In clinical practice, eGFR is used.14 The Kidney Disease: Improving Global Outcomes (KDIGO) guideline defines CKD as an eGFR of <60 mL/min/1.73 m² or the detection of markers associated with kidney damage, or both, that persists for ≥3 months, regardless of the underlying cause.14 Estimated glomerular filtration rate–based CKD detection can accurately assess kidney function.16 In clinical practice, the eGFR is often derived from the serum creatinine concentration using the Chronic Kidney Disease Epidemiology Collaboration equation or the Modification of Diet in Renal Disease Study equation. Recent studies suggest that the Chronic Kidney Disease Epidemiology Collaboration equation predicts prognosis more accurately than the Modification of Diet in Renal Disease Study equation.3 17 18

Although urinary albumin excretion is an important prognostic biomarker for CKD, various methodologies are currently used to measure urinary albumin concentrations; these methodologies are not standardised in clinical practice.14 The gold standard for urinary albumin measurement is the urine albumin-creatinine ratio (uACR). The normal range of uACR is <30 mg/g (<3 mg/mmol); values above this range indicate kidney damage. The KDIGO 2012 guideline provided the reference ranges for eGFR and uACR categories (Table 2; see Disclaimer at the end of this article).3

Table 2. Prognosis of chronic kidney disease according to glomerular filtration rates and albuminuria categories: Kidney Disease: Improving Global Outcomes (KDIGO) 20123

The expert panel recognised that uACR testing is not available to all clinicians. Therefore, spot screening for urinary albumin concentration, urine protein-creatinine ratio (uPCR), or a urine protein dipstick test may be regarded as alternatives. A cohort study of Indo-Asian patients showed that spot screening for urinary albumin concentration and the uACR could be considered comparable to screening for albuminuria.19 Another study has also shown that the uPCR is positively correlated with the uACR.20 A uPCR of >200 mg/g (>20 mg/mmol) indicates a high risk of kidney damage21; a dipstick protein reading of ≥1+ also indicates kidney damage. The expert panel noted that a diagnosis should be confirmed by repeated testing.

Disease monitoring

Statement 4: Estimated glomerular filtration rate and albuminuria/proteinuria level should be monitored at least annually in patients with early stages of chronic kidney disease and more often in patients with later stages of chronic kidney disease or with a higher risk of progression.

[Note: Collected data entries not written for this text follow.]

-- ==== Sys2Proof/Laws/TouchLinks.lean ====
section
/-! SUPPORT. What each operation of Machine/Links.lean may change, as a mask. -/

namespace Sys2Proof.Machine

set_option linter.all false
set_option Elab.async false

theorem State.setLink_touch {msk : Nat} {org : State} (s : State) (l : Nat) (k : LinkState) (hm : sub 0x400000000000000000000000000000000000000000000000000000000000000000000000000000000000000000000000000000000000000000000000000000000000 msk) (hz : Within msk org s) : Within msk org (State.setLink s l k) := by
  unfold State.setLink
  repeat' with_reducible (first | assumption | intro _ | exact partOk_refl _ _ _ | apply within_ite | apply within_ite_fst | apply rows_ite | apply rows_if | apply within_foldl | apply within_foldl_fst | split | (dsimp only; split) | apply within_mk)
  all_goals first | exact sub_le (by decide) hm | exact partOk_bit (sub_bit hm (by decide)) | exact sub_bit hm (by decide) | exact .inr rfl

theorem State.linkRx_touch {msk : Nat} {org : State} (s : State) (l type p : Nat) (payload : List Byte) (w : LinkRx) (f : State → State) (hm : sub 0x20000000000000000000000000000000000000000000000000000000000000000000 msk) (hz : Within msk org s) (hf : ∀ t, Within msk org t → Within msk org (f t)) : Within msk org (State.linkRx s l type p payload w f) := by
  unfold State.linkRx
  repeat' with_reducible (first | assumption | intro _ | exact partOk_refl _ _ _ | apply hf | apply State.bump_touch | apply within_ite | apply within_ite_fst | apply rows_ite | apply rows_if | apply within_foldl | apply within_foldl_fst | split | (dsimp only; split) | apply within_mk)
  all_goals try with_reducible (first | refine in_LK_CNT_CODE_N ?_ _ | refine in_LK_CNT_CRC_N ?_ _)
  all_goals first | exact sub_le (by decide) hm | exact partOk_bit (sub_bit hm (by decide)) | exact sub_bit hm (by decide) | exact in_LK_CNT_CODE_N (sub_bit hm (by decide)) _ | exact in_LK_CNT_CRC_N (sub_bit hm (by decide)) _ | exact .inr rfl

theorem State.refreshTargets_touch {msk : Nat} {org : State} (s : State) (l p : Nat) (hm : sub 0x4000000000000000000000000000000000000000000000000000 msk) (hz : Within msk org s) : Within msk org (State.refreshTargets s l p) := by
  unfold State.refreshTargets
  repeat' with_reducible (first | assumption | intro _ | exact partOk_refl _ _ _ | apply State.setBit_touch | apply within_ite | apply within_ite_fst | apply rows_ite | apply rows_if | apply within_foldl | apply within_foldl_fst | split | (dsimp only; split) | apply within_mk)
  all_goals try with_reducible (first | refine in_OT_STATE_DIVERGENT ?_ _ | refine in_OT_STATE_TARGET_ABSENT ?_ _)
  all_goals first | exact sub_le (by decide) hm | exact partOk_bit (sub_bit hm (by decide)) | exact sub_bit hm (by decide) | exact in_OT_STATE_DIVERGENT (sub_bit hm (by decide)) _ | exact in_OT_STATE_TARGET_ABSENT (sub_bit hm (by decide)) _ | exact .inr rfl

Patients with CKD are often asymptomatic, especially in the early stages of disease.22 Risk factors contributing to CKD progression include the underlying cause of CKD, reduced eGFR, albuminuria level, age, sex, race/ethnicity, elevated blood pressure, hyperglycaemia, dyslipidaemia, smoking, obesity, and history of cardiovascular disease.3 The panel agreed that frequent (at least annual) monitoring of eGFR and albuminuria or proteinuria levels is important to ensure early detection of disease progression and prevent worsening. Nonetheless, uACR/proteinuria measurements may not be meaningful for patients with advanced CKD, kidney failure, or nephrotic syndrome.

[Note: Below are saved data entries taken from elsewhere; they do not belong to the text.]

theorem State.slotOut_touch {msk : Nat} {org : State} (s : State) (n p : Nat) (v : Int) (hm : sub 0x80000000000000000000000000000000000000000000000000000000000000000000000000000000 msk) (hz : Within msk org s) : Within msk org (State.slotOut s n p v) := by
  unfold State.slotOut
  repeat' with_reducible (first | assumption | intro _ | exact partOk_refl _ _ _ | apply State.setSfld_touch | apply within_ite | apply within_ite_fst | apply rows_ite | apply rows_if | apply within_foldl | apply within_foldl_fst | split | (dsimp only; split) | apply within_mk)
  all_goals try with_reducible (first | refine in_SL_OUT_VALUE ?_ _ _)
  all_goals first | exact sub_le (by decide) hm | exact partOk_bit (sub_bit hm (by decide)) | exact sub_bit hm (by decide) | exact in_SL_OUT_VALUE (sub_bit hm (by decide)) _ _ | exact .inr rfl

theorem State.slotSoft_touch {msk : Nat} {org : State} (s : State) (n : Nat) (hm : sub 0x800000000000000000000000000000000000000000000000000009000000000000000000000000000000000000000000000000000000000000000000000000000000 msk) (hz : Within msk org s) : Within msk org (State.slotSoft s n) := by
  unfold State.slotSoft
  repeat' with_reducible (first | assumption | intro _ | exact partOk_refl _ _ _ | apply State.setFld_touch | apply State.setSlot_touch | apply State.sampled_touch | apply State.setSfld_touch | apply within_ite | apply within_ite_fst | apply rows_ite | apply rows_if | apply within_foldl | apply within_foldl_fst | split | (dsimp only; split) | apply within_mk)
  all_goals try with_reducible (first | refine in_SL_STATE_SAFE_CAUSE ?_ _ | refine in_SL_STATE_STATE ?_ _ | refine in_SL_RAMP_R ?_ _)
  all_goals first | exact sub_le (by decide) hm | exact partOk_bit (sub_bit hm (by decide)) | exact sub_bit hm (by decide) | exact in_SL_STATE_SAFE_CAUSE (sub_bit hm (by decide)) _ | exact in_SL_STATE_STATE (sub_bit hm (by decide)) _ | exact in_SL_RAMP_R (sub_bit hm (by decide)) _ | exact .inr rfl

theorem State.contribute_touch {msk : Nat} {org : State} (s : State) (o v : Nat) (hm : sub 0x800000000000000000000000000000000000000000000000000000000000000000000000000000000000000000000000000000000000000000000000000000000000 msk) (hz : Within msk org s) : Within msk org (State.contribute s o v) := by
  unfold State.contribute
  repeat' with_reducible (first | assumption | intro _ | exact partOk_refl _ _ _ | apply within_ite | apply within_ite_fst | apply rows_ite | apply rows_if | apply within_foldl | apply within_foldl_fst | split | (dsimp only; split) | apply within_mk)
  all_goals first | exact sub_le (by decide) hm | exact partOk_bit (sub_bit hm (by decide)) | exact sub_bit hm (by decide) | exact .inr rfl

theorem State.tableTake_touch {msk : Nat} {org : State} (s : State) (v : Nat) (hm : sub 0x800000000000000000000000000000000000000000000000010000000000000000000000000000000000000000000000000000000000000000000000000000000000 msk) (hz : Within msk org s) : Within msk org (State.tableTake s v) := by
  unfold State.tableTake
  repeat' with_reducible (first | assumption | intro _ | exact partOk_refl _ _ _ | apply State.setFld_touch | apply within_ite | apply within_ite_fst | apply rows_ite | apply rows_if | apply within_foldl | apply within_foldl_fst | split | (dsimp only; split) | apply within_mk)
  all_goals try with_reducible (first | refine in_TBL_ENTRY ?_ _ _)
  all_goals first | exact sub_le (by decide) hm | exact partOk_bit (sub_bit hm (by decide)) | exact sub_bit hm (by decide) | exact in_TBL_ENTRY (sub_bit hm (by decide)) _ _ | exact .inr rfl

Statement 5: Early recognition and treatment of chronic kidney disease require awareness and involvement of clinicians, including (but not restricted to) nephrologists, endocrinologists, cardiologists, and primary care physicians.

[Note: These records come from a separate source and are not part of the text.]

-- ==== Sys2Proof/Laws/TouchField.lean ====
section
/-! SUPPORT. What each operation of Machine/Field.lean may change, as a mask. -/

namespace Sys2Proof.Machine

set_option linter.all false
set_option Elab.async false

theorem State.setFout_touch {msk : Nat} {org : State} (s : State) (m : Nat) (x : OutState) (hm : sub 0x2000000000000000000000000000000000000000000000000000000000000000000000000000000000000000000000000000000000000000000000000000000000000 msk) (hz : Within msk org s) : Within msk org (State.setFout s m x) := by
  unfold State.setFout
  repeat' with_reducible (first | assumption | intro _ | exact partOk_refl _ _ _ | apply within_ite | apply within_ite_fst | apply rows_ite | apply rows_if | apply within_foldl | apply within_foldl_fst | split | (dsimp only; split) | apply within_mk)
  all_goals first | exact sub_le (by decide) hm | exact partOk_bit (sub_bit hm (by decide)) | exact sub_bit hm (by decide) | exact .inr rfl

theorem State.sleepSample_touch {msk : Nat} {org : State} (s : State) (g : Nat) (xs : List FieldSample) (hm : sub 0x2000000000000000000000000000000000000000000000000000000000000000000000000000000000000000000000000000000000000000000000000000000000000 msk) (hz : Within msk org s) : Within msk org (State.sleepSample s g xs) := by
  unfold State.sleepSample
  repeat' with_reducible (first | assumption | intro _ | exact partOk_refl _ _ _ | apply State.setInput_touch | apply within_ite | apply within_ite_fst | apply rows_ite | apply rows_if | apply within_foldl | apply within_foldl_fst | split | (dsimp only; split) | apply within_mk)
  all_goals first | exact sub_le (by decide) hm | exact partOk_bit (sub_bit hm (by decide)) | exact sub_bit hm (by decide) | exact .inr rfl

theorem State.sleepInputs_touch {msk : Nat} {org : State} (s : State) (hm : sub 0x2000000000000000000000000000000000000000000000000000000000000000000000000000000000000000000000000000000000000000000000000000000000000 msk) (hz : Within msk org s) : Within msk org (State.sleepInputs s) := by
  unfold State.sleepInputs
  repeat' with_reducible (first | assumption | intro _ | exact partOk_refl _ _ _ | apply within_ite | apply within_ite_fst | apply rows_ite | apply rows_if | apply within_foldl | apply within_foldl_fst | split | (dsimp only; split) | apply within_mk)
  all_goals first | exact sub_le (by decide) hm | exact partOk_bit (sub_bit hm (by decide)) | exact sub_bit hm (by decide) | exact .inr rfl

theorem State.inputSample_touch {msk : Nat} {org : State} (s : State) (g : Nat) (xs : List FieldSample) (hm : sub 0x2000000000000000000000000000000000000000000000000000000000000000000000000000000000000000000000000000000000000000000000000000000000000 msk) (hz : Within msk org s) : Within msk org (State.inputSample s g xs) := by
  unfold State.inputSample
  repeat' with_reducible (first | assumption | intro _ | exact partOk_refl _ _ _ | apply State.sleepSample_touch | apply State.setInput_touch | apply within_ite | apply within_ite_fst | apply rows_ite | apply rows_if | apply within_foldl | apply within_foldl_fst | split | (dsimp only; split) | apply within_mk)
  all_goals first | exact sub_le (by decide) hm | exact partOk_bit (sub_bit hm (by decide)) | exact sub_bit hm (by decide) | exact .inr rfl

theorem State.slotRecover_touch {msk : Nat} {org : State} (s : State) (n : Nat) (hm : sub 0x800000000000000000000000000000000000000000000000000009000000000000000000000000000000000000000000000000000000000000000000000000000000 msk) (hz : Within msk org s) : Within msk org (State.slotRecover s n) := by
  unfold State.slotRecover
  repeat' with_reducible (first | assumption | intro _ | exact partOk_refl _ _ _ | apply State.setSlot_touch | apply State.slotSoft_touch | apply State.setFld_touch | apply within_ite | apply within_ite_fst | apply rows_ite | apply rows_if | apply within_foldl | apply within_foldl_fst | split | (dsimp only; split) | apply within_mk)
  all_goals try with_reducible (first | refine in_SL_STATE_SAFE_CAUSE ?_ _)
  all_goals first | exact sub_le (by decide) hm | exact partOk_bit (sub_bit hm (by decide)) | exact sub_bit hm (by decide) | exact in_SL_STATE_SAFE_CAUSE (sub_bit hm (by decide)) _ | exact .inr rfl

A CKD management programme should integrate CKD screening, patient risk stratification, and treatment within existing health services and processes.23 Many international guidelines recommend a multidisciplinary approach for CKD screening and management.4 6 7 8

Patient risk stratification enabling appropriate referral to speciality care and increased follow-up frequency (when needed) can improve treatment efficiency.24 A survey of primary care physicians in the United States showed that a robust multidisciplinary care team composed of dietitians, case managers, pharmacists, and health educators is desirable for enhancing patient education and facilitating self-management of risk factors for CKD progression.25 Primary care physicians with access to multidisciplinary care teams agreed that this approach was extremely helpful.25 Strategies to improve patient awareness of CKD, adherence to treatment, and achievement of CKD care goals should include greater access to effective self-management support within primary care.25

Lifestyle management

Statement 6: Patients with chronic kidney disease should not smoke, should maintain a normal body mass index, and should avoid processed foods with high salt and phosphate contents.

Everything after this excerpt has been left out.